Requirement: Below are the records; give again exactly the line with "([0x01C18A11], .smulImm 3", the line with "([0x06418A11], .sshrImm 3", and each line that lies between them, and nothing besides.
START Data to examine
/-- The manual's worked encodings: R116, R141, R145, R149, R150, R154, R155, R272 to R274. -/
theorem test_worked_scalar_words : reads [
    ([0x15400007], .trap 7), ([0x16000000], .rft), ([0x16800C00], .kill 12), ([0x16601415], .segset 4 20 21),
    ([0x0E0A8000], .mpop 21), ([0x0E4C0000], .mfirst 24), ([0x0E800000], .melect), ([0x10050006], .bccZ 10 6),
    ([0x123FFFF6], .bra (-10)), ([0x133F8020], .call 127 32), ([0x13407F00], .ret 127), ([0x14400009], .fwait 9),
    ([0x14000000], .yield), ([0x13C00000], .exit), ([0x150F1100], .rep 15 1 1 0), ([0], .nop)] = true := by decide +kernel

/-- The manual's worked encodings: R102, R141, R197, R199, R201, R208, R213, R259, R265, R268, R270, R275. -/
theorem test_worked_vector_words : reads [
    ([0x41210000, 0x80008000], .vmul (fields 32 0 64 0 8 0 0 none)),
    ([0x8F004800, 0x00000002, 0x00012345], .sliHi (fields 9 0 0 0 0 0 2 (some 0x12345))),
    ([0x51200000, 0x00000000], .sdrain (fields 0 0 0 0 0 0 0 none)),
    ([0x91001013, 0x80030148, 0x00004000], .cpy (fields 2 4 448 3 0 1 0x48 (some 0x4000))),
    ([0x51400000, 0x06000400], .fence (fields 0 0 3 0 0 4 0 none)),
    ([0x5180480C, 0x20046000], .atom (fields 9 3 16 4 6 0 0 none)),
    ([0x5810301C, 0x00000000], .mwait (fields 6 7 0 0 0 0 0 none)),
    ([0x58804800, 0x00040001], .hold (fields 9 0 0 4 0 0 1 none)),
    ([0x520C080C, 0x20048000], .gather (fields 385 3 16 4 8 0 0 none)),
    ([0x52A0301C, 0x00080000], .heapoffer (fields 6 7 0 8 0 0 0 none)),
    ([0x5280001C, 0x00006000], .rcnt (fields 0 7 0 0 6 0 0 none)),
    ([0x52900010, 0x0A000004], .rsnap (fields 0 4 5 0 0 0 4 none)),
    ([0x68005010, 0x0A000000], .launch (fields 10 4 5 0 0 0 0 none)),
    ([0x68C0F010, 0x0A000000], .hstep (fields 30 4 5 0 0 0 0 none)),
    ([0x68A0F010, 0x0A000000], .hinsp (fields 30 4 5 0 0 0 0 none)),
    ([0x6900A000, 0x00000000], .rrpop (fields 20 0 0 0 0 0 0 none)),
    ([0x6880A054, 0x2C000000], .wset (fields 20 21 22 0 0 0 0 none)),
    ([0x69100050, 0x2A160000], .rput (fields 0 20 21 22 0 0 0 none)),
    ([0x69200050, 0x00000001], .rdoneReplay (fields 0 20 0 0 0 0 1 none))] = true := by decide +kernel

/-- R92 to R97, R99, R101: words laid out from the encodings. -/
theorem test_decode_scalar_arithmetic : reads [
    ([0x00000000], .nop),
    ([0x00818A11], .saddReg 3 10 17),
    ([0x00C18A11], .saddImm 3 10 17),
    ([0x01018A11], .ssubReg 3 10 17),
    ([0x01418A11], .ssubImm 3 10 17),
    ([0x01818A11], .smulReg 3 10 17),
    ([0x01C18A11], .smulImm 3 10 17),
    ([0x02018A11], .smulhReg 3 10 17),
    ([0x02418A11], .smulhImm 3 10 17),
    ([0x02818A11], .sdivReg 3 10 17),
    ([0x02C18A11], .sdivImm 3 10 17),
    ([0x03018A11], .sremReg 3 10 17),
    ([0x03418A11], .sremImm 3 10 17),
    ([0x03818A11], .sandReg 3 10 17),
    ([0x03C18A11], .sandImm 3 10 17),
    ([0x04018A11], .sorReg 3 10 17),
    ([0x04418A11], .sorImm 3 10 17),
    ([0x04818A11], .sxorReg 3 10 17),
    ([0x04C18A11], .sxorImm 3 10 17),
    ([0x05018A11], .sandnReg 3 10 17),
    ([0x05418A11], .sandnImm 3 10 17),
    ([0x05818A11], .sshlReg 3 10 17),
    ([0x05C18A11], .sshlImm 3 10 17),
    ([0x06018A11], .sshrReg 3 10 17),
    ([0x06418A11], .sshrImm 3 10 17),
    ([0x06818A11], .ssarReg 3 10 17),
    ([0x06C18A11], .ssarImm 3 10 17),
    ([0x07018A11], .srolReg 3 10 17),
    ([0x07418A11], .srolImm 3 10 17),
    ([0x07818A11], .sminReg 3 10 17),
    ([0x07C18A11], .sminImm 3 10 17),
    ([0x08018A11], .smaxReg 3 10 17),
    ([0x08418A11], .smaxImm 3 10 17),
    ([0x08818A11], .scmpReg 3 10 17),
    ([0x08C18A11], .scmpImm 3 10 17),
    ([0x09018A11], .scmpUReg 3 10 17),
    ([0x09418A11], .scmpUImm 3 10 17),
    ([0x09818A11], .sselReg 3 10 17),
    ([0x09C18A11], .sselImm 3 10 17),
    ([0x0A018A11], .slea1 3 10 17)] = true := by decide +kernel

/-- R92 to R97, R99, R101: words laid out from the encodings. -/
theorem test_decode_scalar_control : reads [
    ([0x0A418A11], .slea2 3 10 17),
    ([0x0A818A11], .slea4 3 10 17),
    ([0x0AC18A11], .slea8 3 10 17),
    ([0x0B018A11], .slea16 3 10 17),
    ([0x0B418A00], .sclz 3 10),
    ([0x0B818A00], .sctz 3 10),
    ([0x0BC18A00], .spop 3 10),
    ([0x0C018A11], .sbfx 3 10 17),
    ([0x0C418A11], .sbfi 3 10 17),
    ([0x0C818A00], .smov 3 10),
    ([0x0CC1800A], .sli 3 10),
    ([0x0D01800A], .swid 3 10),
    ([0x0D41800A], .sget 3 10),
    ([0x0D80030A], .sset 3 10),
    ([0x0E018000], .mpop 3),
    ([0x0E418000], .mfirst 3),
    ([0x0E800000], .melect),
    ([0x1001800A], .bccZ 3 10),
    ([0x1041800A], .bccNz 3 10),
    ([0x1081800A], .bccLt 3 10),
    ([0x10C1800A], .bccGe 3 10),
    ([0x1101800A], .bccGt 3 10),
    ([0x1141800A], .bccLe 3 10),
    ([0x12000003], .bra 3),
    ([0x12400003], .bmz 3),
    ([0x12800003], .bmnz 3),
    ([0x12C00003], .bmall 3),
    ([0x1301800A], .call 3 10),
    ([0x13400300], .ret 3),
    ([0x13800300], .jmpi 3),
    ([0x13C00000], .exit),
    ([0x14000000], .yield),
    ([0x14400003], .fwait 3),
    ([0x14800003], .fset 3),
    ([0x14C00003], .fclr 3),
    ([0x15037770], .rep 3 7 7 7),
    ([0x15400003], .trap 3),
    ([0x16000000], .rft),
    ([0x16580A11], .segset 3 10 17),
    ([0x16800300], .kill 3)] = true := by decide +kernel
END Data to examine
Output for this exercise:
    ([0x01C18A11], .smulImm 3 10 17),
    ([0x02018A11], .smulhReg 3 10 17),
    ([0x02418A11], .smulhImm 3 10 17),
    ([0x02818A11], .sdivReg 3 10 17),
    ([0x02C18A11], .sdivImm 3 10 17),
    ([0x03018A11], .sremReg 3 10 17),
    ([0x03418A11], .sremImm 3 10 17),
    ([0x03818A11], .sandReg 3 10 17),
    ([0x03C18A11], .sandImm 3 10 17),
    ([0x04018A11], .sorReg 3 10 17),
    ([0x04418A11], .sorImm 3 10 17),
    ([0x04818A11], .sxorReg 3 10 17),
    ([0x04C18A11], .sxorImm 3 10 17),
    ([0x05018A11], .sandnReg 3 10 17),
    ([0x05418A11], .sandnImm 3 10 17),
    ([0x05818A11], .sshlReg 3 10 17),
    ([0x05C18A11], .sshlImm 3 10 17),
    ([0x06018A11], .sshrReg 3 10 17),
    ([0x06418A11], .sshrImm 3 10 17),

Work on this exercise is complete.